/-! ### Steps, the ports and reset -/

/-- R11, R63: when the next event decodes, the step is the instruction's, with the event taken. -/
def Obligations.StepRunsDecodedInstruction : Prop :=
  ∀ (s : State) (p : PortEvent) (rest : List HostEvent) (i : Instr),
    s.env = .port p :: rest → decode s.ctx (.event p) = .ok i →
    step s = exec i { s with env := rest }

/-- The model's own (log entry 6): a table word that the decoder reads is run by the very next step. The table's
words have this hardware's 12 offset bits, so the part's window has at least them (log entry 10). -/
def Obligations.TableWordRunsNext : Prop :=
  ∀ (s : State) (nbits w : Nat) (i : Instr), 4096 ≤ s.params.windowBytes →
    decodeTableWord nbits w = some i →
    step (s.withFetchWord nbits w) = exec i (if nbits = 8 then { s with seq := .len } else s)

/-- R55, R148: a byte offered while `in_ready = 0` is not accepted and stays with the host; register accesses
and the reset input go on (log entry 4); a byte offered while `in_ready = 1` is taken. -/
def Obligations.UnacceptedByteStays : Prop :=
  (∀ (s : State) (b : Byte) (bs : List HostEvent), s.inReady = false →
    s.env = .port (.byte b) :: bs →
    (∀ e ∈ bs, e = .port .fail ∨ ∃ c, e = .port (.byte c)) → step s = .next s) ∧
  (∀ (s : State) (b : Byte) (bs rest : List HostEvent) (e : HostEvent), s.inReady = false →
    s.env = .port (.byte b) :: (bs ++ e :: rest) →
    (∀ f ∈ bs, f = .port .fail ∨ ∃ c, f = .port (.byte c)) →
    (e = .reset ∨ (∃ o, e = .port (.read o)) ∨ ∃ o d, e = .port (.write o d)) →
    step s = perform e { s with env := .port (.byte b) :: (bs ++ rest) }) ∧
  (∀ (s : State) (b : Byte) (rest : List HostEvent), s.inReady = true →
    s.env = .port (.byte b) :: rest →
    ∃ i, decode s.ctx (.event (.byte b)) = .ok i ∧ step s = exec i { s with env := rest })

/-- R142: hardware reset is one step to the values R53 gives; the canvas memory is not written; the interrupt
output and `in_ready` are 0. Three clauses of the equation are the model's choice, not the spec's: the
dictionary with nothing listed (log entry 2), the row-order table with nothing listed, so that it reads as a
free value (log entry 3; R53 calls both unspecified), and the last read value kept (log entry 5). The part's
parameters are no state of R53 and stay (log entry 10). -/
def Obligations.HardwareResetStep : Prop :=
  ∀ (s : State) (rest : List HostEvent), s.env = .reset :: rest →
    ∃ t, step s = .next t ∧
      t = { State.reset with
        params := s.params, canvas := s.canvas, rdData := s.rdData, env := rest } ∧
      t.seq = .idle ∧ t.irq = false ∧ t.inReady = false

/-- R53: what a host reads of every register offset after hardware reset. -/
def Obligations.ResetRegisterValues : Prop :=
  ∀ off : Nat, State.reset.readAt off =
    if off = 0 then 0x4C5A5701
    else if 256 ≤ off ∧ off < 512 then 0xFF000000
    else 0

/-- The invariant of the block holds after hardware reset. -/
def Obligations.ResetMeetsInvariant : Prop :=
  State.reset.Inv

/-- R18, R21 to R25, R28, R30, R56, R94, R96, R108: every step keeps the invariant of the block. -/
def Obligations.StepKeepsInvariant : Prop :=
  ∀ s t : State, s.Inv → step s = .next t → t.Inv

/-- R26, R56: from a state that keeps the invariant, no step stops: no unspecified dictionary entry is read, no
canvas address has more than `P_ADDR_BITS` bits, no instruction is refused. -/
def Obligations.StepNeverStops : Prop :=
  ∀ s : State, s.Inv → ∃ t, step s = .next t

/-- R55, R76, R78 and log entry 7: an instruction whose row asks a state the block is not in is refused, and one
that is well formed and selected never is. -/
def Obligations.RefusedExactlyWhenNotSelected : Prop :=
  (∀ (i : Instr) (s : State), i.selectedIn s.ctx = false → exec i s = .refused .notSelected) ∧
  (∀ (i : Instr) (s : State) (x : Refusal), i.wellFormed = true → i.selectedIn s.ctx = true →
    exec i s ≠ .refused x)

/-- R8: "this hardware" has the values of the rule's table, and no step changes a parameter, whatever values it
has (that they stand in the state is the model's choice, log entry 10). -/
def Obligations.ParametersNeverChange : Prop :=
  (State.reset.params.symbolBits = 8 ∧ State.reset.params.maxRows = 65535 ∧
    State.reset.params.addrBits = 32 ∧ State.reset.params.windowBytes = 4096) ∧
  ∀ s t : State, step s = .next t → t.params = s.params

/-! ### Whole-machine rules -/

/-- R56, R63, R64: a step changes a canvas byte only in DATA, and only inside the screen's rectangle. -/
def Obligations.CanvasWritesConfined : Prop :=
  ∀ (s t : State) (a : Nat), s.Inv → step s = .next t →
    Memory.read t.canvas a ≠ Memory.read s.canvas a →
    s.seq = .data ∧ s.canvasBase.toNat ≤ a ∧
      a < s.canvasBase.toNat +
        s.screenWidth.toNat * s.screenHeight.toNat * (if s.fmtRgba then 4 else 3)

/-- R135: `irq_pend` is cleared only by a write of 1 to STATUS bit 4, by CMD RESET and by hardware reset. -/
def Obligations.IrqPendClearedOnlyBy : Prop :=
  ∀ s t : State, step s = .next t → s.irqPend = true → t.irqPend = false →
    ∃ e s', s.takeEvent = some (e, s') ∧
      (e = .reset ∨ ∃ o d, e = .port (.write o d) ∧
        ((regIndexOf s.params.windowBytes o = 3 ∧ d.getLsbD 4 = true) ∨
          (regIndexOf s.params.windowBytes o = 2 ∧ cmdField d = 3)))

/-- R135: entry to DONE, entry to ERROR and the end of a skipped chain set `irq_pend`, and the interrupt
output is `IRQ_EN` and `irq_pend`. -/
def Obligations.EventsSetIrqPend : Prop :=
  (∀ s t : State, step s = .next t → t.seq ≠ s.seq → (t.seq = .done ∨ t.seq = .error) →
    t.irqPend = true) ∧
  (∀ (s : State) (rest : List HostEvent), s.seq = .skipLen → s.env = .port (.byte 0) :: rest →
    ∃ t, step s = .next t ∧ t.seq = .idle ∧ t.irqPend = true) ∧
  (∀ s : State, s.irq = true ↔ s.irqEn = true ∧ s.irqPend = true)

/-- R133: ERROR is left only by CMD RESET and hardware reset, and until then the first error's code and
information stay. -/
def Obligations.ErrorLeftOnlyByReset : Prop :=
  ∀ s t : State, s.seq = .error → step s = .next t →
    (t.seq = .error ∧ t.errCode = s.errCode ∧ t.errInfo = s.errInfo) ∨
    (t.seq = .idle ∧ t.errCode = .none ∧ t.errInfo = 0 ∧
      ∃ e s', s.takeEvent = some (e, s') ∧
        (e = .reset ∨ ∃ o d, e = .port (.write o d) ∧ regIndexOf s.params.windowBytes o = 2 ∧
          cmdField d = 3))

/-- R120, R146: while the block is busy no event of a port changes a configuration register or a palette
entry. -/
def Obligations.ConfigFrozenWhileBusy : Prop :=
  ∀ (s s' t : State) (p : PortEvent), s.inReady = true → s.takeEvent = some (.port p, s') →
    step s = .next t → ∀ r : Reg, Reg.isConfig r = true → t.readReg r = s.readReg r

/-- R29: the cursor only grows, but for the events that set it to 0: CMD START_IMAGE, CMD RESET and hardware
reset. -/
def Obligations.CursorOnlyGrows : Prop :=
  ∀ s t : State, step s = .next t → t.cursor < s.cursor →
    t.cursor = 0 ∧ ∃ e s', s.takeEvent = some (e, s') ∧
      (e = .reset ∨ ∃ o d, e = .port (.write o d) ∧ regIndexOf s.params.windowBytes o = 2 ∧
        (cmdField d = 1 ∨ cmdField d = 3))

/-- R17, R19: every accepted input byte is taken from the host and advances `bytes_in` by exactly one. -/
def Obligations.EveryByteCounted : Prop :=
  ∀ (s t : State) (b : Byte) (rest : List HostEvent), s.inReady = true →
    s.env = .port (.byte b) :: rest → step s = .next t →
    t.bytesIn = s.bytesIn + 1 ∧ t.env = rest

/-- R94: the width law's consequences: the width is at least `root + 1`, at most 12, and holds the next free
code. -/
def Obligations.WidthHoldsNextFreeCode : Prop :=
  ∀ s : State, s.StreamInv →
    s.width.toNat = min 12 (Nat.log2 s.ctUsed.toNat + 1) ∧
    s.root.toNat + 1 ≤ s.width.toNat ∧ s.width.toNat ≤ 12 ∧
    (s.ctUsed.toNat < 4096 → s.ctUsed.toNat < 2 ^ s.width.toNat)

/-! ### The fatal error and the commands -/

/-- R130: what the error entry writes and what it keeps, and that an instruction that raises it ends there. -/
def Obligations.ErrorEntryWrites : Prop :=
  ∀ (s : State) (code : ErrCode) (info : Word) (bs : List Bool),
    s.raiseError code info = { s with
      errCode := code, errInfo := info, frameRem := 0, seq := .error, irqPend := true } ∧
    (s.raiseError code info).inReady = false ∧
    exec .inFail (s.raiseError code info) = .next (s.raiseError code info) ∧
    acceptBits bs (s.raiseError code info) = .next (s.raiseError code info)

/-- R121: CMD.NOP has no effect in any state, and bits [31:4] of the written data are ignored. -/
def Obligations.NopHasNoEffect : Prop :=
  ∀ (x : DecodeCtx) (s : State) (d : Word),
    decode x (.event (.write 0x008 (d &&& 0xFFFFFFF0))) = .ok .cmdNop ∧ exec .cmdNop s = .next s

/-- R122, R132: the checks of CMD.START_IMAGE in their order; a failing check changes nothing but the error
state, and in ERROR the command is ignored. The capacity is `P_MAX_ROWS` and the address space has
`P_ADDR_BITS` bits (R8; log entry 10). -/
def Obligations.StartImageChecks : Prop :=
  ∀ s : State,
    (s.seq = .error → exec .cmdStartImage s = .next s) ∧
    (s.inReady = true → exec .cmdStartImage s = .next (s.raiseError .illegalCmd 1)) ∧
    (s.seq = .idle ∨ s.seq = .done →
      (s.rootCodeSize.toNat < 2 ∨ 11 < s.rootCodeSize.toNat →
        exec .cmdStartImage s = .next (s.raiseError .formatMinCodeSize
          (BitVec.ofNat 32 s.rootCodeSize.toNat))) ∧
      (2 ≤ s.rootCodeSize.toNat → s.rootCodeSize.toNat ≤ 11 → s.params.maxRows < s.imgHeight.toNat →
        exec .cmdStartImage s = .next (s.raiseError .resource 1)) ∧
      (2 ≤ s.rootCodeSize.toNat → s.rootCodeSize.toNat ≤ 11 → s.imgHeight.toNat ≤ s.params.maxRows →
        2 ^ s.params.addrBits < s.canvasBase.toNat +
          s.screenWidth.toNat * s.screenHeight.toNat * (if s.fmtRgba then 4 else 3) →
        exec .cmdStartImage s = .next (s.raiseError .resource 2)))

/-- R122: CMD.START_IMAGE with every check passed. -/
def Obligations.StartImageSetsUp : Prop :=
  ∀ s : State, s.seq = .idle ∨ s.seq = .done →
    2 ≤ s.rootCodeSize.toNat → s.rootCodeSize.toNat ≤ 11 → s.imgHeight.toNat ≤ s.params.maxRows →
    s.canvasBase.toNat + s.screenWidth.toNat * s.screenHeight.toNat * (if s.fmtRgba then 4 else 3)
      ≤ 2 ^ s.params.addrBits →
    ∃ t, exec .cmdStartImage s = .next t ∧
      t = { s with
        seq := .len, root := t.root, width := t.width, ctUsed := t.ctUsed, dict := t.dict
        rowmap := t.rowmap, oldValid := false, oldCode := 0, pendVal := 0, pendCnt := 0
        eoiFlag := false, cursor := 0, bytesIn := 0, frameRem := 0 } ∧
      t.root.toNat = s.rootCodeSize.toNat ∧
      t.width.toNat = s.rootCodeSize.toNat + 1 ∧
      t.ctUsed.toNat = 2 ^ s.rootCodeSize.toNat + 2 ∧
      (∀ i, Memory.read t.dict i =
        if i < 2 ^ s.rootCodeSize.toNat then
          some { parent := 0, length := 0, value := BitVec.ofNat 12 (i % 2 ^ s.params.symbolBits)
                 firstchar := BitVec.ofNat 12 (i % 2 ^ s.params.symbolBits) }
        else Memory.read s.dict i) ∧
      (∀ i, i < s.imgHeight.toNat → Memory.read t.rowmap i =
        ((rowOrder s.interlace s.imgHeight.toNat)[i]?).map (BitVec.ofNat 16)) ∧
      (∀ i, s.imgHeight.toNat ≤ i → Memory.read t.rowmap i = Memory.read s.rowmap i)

——

YOUR OBJECTIVE:
Where the material contains a line with "interrupt", return that line.

COMPLETED EXERCISE:
/-- R142: hardware reset is one step to the values R53 gives; the canvas memory is not written; the interrupt
/-- R135: entry to DONE, entry to ERROR and the end of a skipped chain set `irq_pend`, and the interrupt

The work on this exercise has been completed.